Department of Justice, 28 CFR Part 35, Nondiscrimination on the Basis of Disability in State and Local Government Services


----------



## ILGHAUS (Nov 25, 2002)

Addressing the issue of "Minimal Protection"



> The Department recognizes that despite its best efforts to provide clarification, the "minimal protection" language appears to have been misinterpreted. While the Department maintains that protection from danger is one of the key functions that service animals perform for the benefit of persons with disabilities, the Department recognizes that an animal individually trained to provide aggressive protection, such as an attack dog, is not appropriately considered a service animal. Therefore, the Department has decided to modify the "minimal protection" language to read "non-violent protection," thereby excluding so-called "attack dogs" or dogs with traditional "protection training" as service animals.
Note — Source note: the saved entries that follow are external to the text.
-- ==== Sys2Proof/Safety.lean ====
section
/-! DEFINITION. Safety.lean: the terms in which claims are stated: when a command runs at once, which command a row stands for,
and the invariants of the part. -/

namespace Sys2Proof.Machine

/-- The Control Executor takes a command at once: the part is not held in reset, no command is in execution and none waits
(R168, R187). The phase released is included, which is the model's choice (assumption 6). -/
def State.ready (s : State) : Prop := s.phase ≠ .held ∧ s.control.executor = .idle ∧ s.control.queue = []

/-- The tag and the command of a control-command row. -/
def controlCommand : Instr → Option (Byte × Command)
  | .identify tag => some (tag, .identify)
  | .status tag page => some (tag, .status page)
  | .paramSet tag id value => some (tag, .paramSet id value)
  | .paramGet tag id => some (tag, .paramGet id)
  | .ruleWrite tag block => some (tag, .ruleWrite block)
  | .ruleRead tag number => some (tag, .ruleRead number)
  | .siteMapWrite tag site port enabled => some (tag, .siteMapWrite site port enabled)
  | .siteMapRead tag site => some (tag, .siteMapRead site)
  | .groupWrite tag group members => some (tag, .groupWrite group members)
  | .groupRead tag group => some (tag, .groupRead group)
  | .strapSet tag port directions levels => some (tag, .strapSet port directions levels)
  | .strapRead tag port => some (tag, .strapRead port)
  | .batchOpen tag label floor => some (tag, .batchOpen label floor)
  | .keyLoad tag record => some (tag, .keyLoad record)
  | .keyPurge tag => some (tag, .keyPurge)
  | .waferOpen tag lot number => some (tag, .waferOpen lot number)
  | .waferClose tag => some (tag, .waferClose)
  | .touchdownBegin tag enable => some (tag, .touchdownBegin enable)
  | .touchdownEnd tag => some (tag, .touchdownEnd)
  | .siteAbort tag site => some (tag, .siteAbort site)
  | .mapQuery tag x y => some (tag, .mapQuery x y)
  | .logRead tag => some (tag, .logRead)
  | .logDrop tag count => some (tag, .logDrop count)
  | .eventRead tag => some (tag, .eventRead)
  | .eventClear tag keep => some (tag, .eventClear keep)
  | _ => none

/-! ## Settings stay legal -/

/-- Every stored parameter lies in its range (R171, R95). -/
structure State.ParamsInRange (s : State) : Prop where
  respTmo : 1 ≤ s.params.respTmo ∧ s.params.respTmo ≤ 255
  burnTmo : 1 ≤ s.params.burnTmo ∧ s.params.burnTmo ≤ 255
  settleCode : 1 ≤ s.params.settleCode ∧ s.params.settleCode ≤ 255
  settleScale : s.params.settleScale ≤ 3
  burnLimit : 1 ≤ s.params.burnLimit ∧ s.params.burnLimit ≤ 4
  poolLow : s.params.poolLow ≤ 64
  logHigh : s.params.logHigh ≤ 255
  gear : ∀ p, (s.port p).gear ≤ 3

/-- A stored rule is one RULE WRITE accepts, in normal form (R45, R46). -/
structure Rule.Legal (r : Rule) (n : Fin 64) : Prop where
  action : r.action.allows r.kind = true
  chain : n = 0 → r.chain = false
  addr : r.addrValue &&& r.addrMask = r.addrValue
  data : r.dataValue &&& r.dataMask = r.dataValue
  read : r.kind = .read → r.dataValue = 0 ∧ r.dataMask = 0

/-- Every stored rule is legal. -/
def State.RulesLegal (s : State) : Prop := ∀ n : Fin 64, (s.rules[n]).Legal n

/-- "Two enabled entries never name the same port" (R104). -/
def State.SitesDistinct (s : State) : Prop :=
  ∀ i j : SiteId, (s.siteMap[i]).enabled = true → (s.siteMap[j]).enabled = true → s.sitePort i = s.sitePort j → i = j

/-! ## Queues and streams -/

/-- The upstream stream holds at most 192 frames and is empty while the lane is DOWN; the frame in transmission is its head
(R161, R174, R176). -/
structure State.StreamSound (s : State) : Prop where
  bound : s.link.stream.length ≤ Config.streamCapacity
  down : s.pins.linkRdy = false → s.link.stream = []
  head : ∀ f, s.link.transmitting = some f → s.link.stream.head? = some f.response

/-- At most four commands wait, and none while the executor is IDLE (R168); TOUCHDOWN END is in execution exactly in
TOUCHDOWN_ENDING (R131, R139). -/
structure State.ControlSound (s : State) : Prop where
  bound : s.control.queue.length ≤ Config.controlQueueCapacity
  idle : s.control.executor = .idle → s.control.queue = []
  ending : (∃ tag, s.control.executor = .endingTouchdown tag) ↔ s.td.state = .touchdownEnding

/-- Ports and their queues (R83, R84, R97, R99, R100, R102). -/
structure State.PortsSound (s : State) : Prop where
  bound : ∀ p, (s.port p).queue.length ≤ Config.siteQueueCapacity
  idle : ∀ p, (s.port p).state = .idle → (s.port p).queue = []
  parked : ∀ p, (s.port p).state.isParked = true → (s.port p).queue = []
  outside : s.touchdownIsOpen = false → ∀ p, (s.port p).state = .parked .noTouchdown
  ending : s.td.state = .touchdownEnding → ∀ p, (s.port p).queue = [] ∧ (s.port p).admissionClosed = true
  unparked : ∀ p, (s.port p).state.isParked = false →
    s.phase ≠ .held ∧ s.pins.contact = true ∧ s.td.contactLost = false

/-- A merge record in use still waits for a member: its response is produced at the delivery that completes it (R116). -/
def State.MergesOpen (s : State) : Prop := ∀ (k : Fin 8) (m : MergeRecord), s.merge[k] = some m → m.complete = false

/-! ## Contexts, keys and the log -/

/-- Outside a touchdown every context is IDLE (R135), and the key wait list lists exactly the contexts in WAIT, each once
(R7). -/
structure State.WaitSound (s : State) : Prop where
  outside : s.touchdownIsOpen = false → ∀ p, (s.ctx p).state = .idle
  listed : ∀ p, p ∈ s.waitList ↔ (s.ctx p).state = .wait
  once : s.waitList.Nodup

/-- Custody of keys, log capacity and key accounting: a context holds a key and a log reservation exactly in HELD, LOADING
through LOCKING and DRAINING, and the key is exposed exactly after HELD (R28); records plus reservations never exceed 256
(R151); ACCEPTED = FREE + held + BOUND + VOIDED + PURGED (R42); the next sequence is BOUND + VOIDED (R155). -/
structure State.CustodySound (s : State) : Prop where
  key : ∀ p, (s.ctx p).heldKey.isSome = (s.ctx p).state.holdsKey
  reservation : ∀ p, (s.ctx p).logReserved = (s.ctx p).state.holdsKey
  exposure : ∀ p, (s.ctx p).state.holdsKey = true → ((s.ctx p).exposed = true ↔ (s.ctx p).state ≠ .held)
  capacity : s.log.records.length + s.logReservations ≤ Config.logCapacity
  accounting : s.counters.accepted =
    BitVec.ofNat 32 (s.pool.length + s.heldKeys) + s.counters.bound + s.counters.voided + s.counters.purged
  sequence : s.log.nextSequence = s.counters.bound + s.counters.voided

/-- The key index of a key held by a context. -/
def State.heldIndex (s : State) (p : PortId) : Option Long := (s.ctx p).heldKey.map (·.index)

/-- The pool is in strictly ascending index order, each index above 0 and not above the floor, and no index is both in the
pool and held, nor held twice; every key carries the batch's label; the pool custody count never exceeds 64 (R31, R32,
R34). -/
structure State.PoolSound (s : State) : Prop where
  sorted : s.pool.Pairwise fun a b => a.index < b.index
  range : ∀ k ∈ s.pool, 0 < k.index ∧ k.index ≤ s.batch.floor
  label : ∀ k ∈ s.pool, k.label = s.batch.label
  heldRange : ∀ p k, (s.ctx p).heldKey = some k → 0 < k.index ∧ k.index ≤ s.batch.floor ∧ k.label = s.batch.label
  heldApart : ∀ p k, (s.ctx p).heldKey = some k → ∀ j ∈ s.pool, j.index ≠ k.index
  heldOnce : ∀ p q k j, (s.ctx p).heldKey = some k → (s.ctx q).heldKey = some j → k.index = j.index → p = q
  capacity : s.poolCustody ≤ Config.poolCapacity
  unwrap : ∀ job, s.control.executor = .unwrapping job →
    s.batch.floor < job.index ∧ job.label = s.batch.label ∧ s.poolCustody < Config.poolCapacity

/-- No key index occurs in two log records, and none that a record names is in the pool or held by a context (R28, R153,
R155). -/
structure State.LogSound (s : State) : Prop where
  distinct : s.log.records.Pairwise fun a b => a.keyIndex ≠ b.keyIndex
  range : ∀ r ∈ s.log.records, r.keyIndex ≤ s.batch.floor
  pool : ∀ r ∈ s.log.records, ∀ k ∈ s.pool, k.index ≠ r.keyIndex
  held : ∀ r ∈ s.log.records, ∀ p k, (s.ctx p).heldKey = some k → k.index ≠ r.keyIndex

/-- The image state of a context that holds a key (R64, R66, R69, R76), and its burn attempts (R78): the digest is that of its
identity and key index; the image of a FULL pass is the FULL image; that of a REBURN pass, and every missing mask, has no
bit outside the FULL image; the attempts never exceed BURN_LIMIT while the touchdown lasts. -/
structure State.ImageSound (s : State) : Prop where
  digest : ∀ p k, (s.ctx p).heldKey = some k → (s.ctx p).digest = some (bindingDigest (s.ctx p).identity k.index)
  full : ∀ p k, (s.ctx p).heldKey = some k → (s.ctx p).pass = .full →
    (s.ctx p).image = some (fullImage k.bits (bindingDigest (s.ctx p).identity k.index))
  reburn : ∀ p k, (s.ctx p).heldKey = some k → (s.ctx p).pass = .reburn →
    ∃ img, (s.ctx p).image = some img ∧ ∀ w : Fin 17, img[w] &&& ~~~(s.ctx p).expectedWord w = 0
  missing : ∀ p k, (s.ctx p).heldKey = some k →
    ∀ w : Fin 17, (s.ctx p).missing[w] &&& ~~~(s.ctx p).expectedWord w = 0
  fullPass : ∀ p, (s.ctx p).state ∈ [.held, .loading, .settling] → (s.ctx p).pass = .full
  reburnPass : ∀ p, (s.ctx p).state = .reburn → (s.ctx p).pass = .reburn
  unburned : ∀ p, (s.ctx p).state ∈ [.ident, .wait, .held, .loading, .settling] → (s.ctx p).attempts = 0
  admitted : ∀ p, (s.ctx p).state ∈ [.ready, .reburn] → (s.ctx p).attempts < s.params.burnLimit
  bounded : s.touchdownIsOpen = true → ∀ p, (s.ctx p).attempts ≤ s.params.burnLimit

/-- No service is possible between events: the pool has served the wait list at every trigger (R37, R38). -/
def State.Served (s : State) : Prop := s.serveHead = none

/-! ## Die map and burn supplies -/

/-- The states whose context holds a claim: WAIT and every later state up to DONE (R144). -/
def ContextState.holdsClaim (st : ContextState) : Bool := st == .wait || st.holdsKey

/-- The die map is in its canonical form, with at most one entry per coordinate; entries plus reservations never exceed
4096; no coordinate is claimed twice; a reservation stands for a claimed coordinate without an entry, and any other claim
for one with a TRIED entry (R133, R134, R143..R145). -/
structure State.MapSound (s : State) : Prop where
  sorted : s.dieMap.Pairwise fun a b => a.coord.key < b.coord.key
  attempts : ∀ e ∈ s.dieMap, 1 ≤ e.attempts ∧ e.attempts ≤ Config.maxDieAttempts
  capacity : s.dieMap.length + s.mapReservations ≤ Config.mapCapacity
  claim : ∀ p, (s.ctx p).claim = if (s.ctx p).state.holdsClaim then some (s.ctx p).identity.coord else none
  once : ∀ p q c, (s.ctx p).claim = some c → (s.ctx q).claim = some c → p = q
  reserved : ∀ p, (s.ctx p).mapReserved = true → ∃ c, (s.ctx p).claim = some c ∧ mapLookup s.dieMap c = none
  tried : ∀ p c, (s.ctx p).claim = some c → (s.ctx p).mapReserved = false →
    ∃ e, mapLookup s.dieMap c = some e ∧ e.outcome = .tried

/-- The supply a context state asks for (R2): SETTLING in SETTLING, ON_GOOD in READY through LOCKING and in a drain entered
by abort from LOCKING, otherwise OFF. -/
def ContextState.agreesWith (st : ContextState) (u : SupplyState) : Bool :=
  match st with
  | .settling => match u with | .settling _ => true | _ => false
  | .ready | .burning | .checking | .reburn | .verified | .locking | .draining (.aborted true) => u == .onGood
  | _ => u == .off

/-- A site's supply is what its context's state asks for, and a context is active only with the probes down: "A site's burn
supply is on only while CONTACT is high and that site's context is in SETTLING, …" (R2, R128). -/
structure State.SupplySound (s : State) : Prop where
  agree : ∀ p, (s.ctx p).state.agreesWith (s.supply p).state = true
  active : ∀ p, (s.ctx p).state.ended = false → s.phase ≠ .held ∧ s.pins.contact = true ∧ s.td.contactLost = false

/-! ## All of them -/

/-- The invariants of the part together: what every event between events can rely on. -/
structure State.Sound (s : State) : Prop where
  params : s.ParamsInRange
  sites : s.SitesDistinct
  control : s.ControlSound
  ports : s.PortsSound
  wait : s.WaitSound
  custody : s.CustodySound
  pool : s.PoolSound
  log : s.LogSound
  image : s.ImageSound
  served : s.Served
  map : s.MapSound
  supply : s.SupplySound

end Sys2Proof.Machine
end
The Department believes that this modification to the service animal definition will eliminate confusion, without restricting unnecessarily the type of work or tasks that service animals may perform. The Department´s modification also clarifies that the crime-deterrent effect of a dog´s presence, by itself, does not qualify as work or tasks for purposes of the service animal definition.


----------



## Effie325 (Aug 19, 2009)

This is wonderful, and it certainly helps those who need a dog for mental disability and whose dogs provide more than just comfort, but indeed perform work as well as tasks.


----------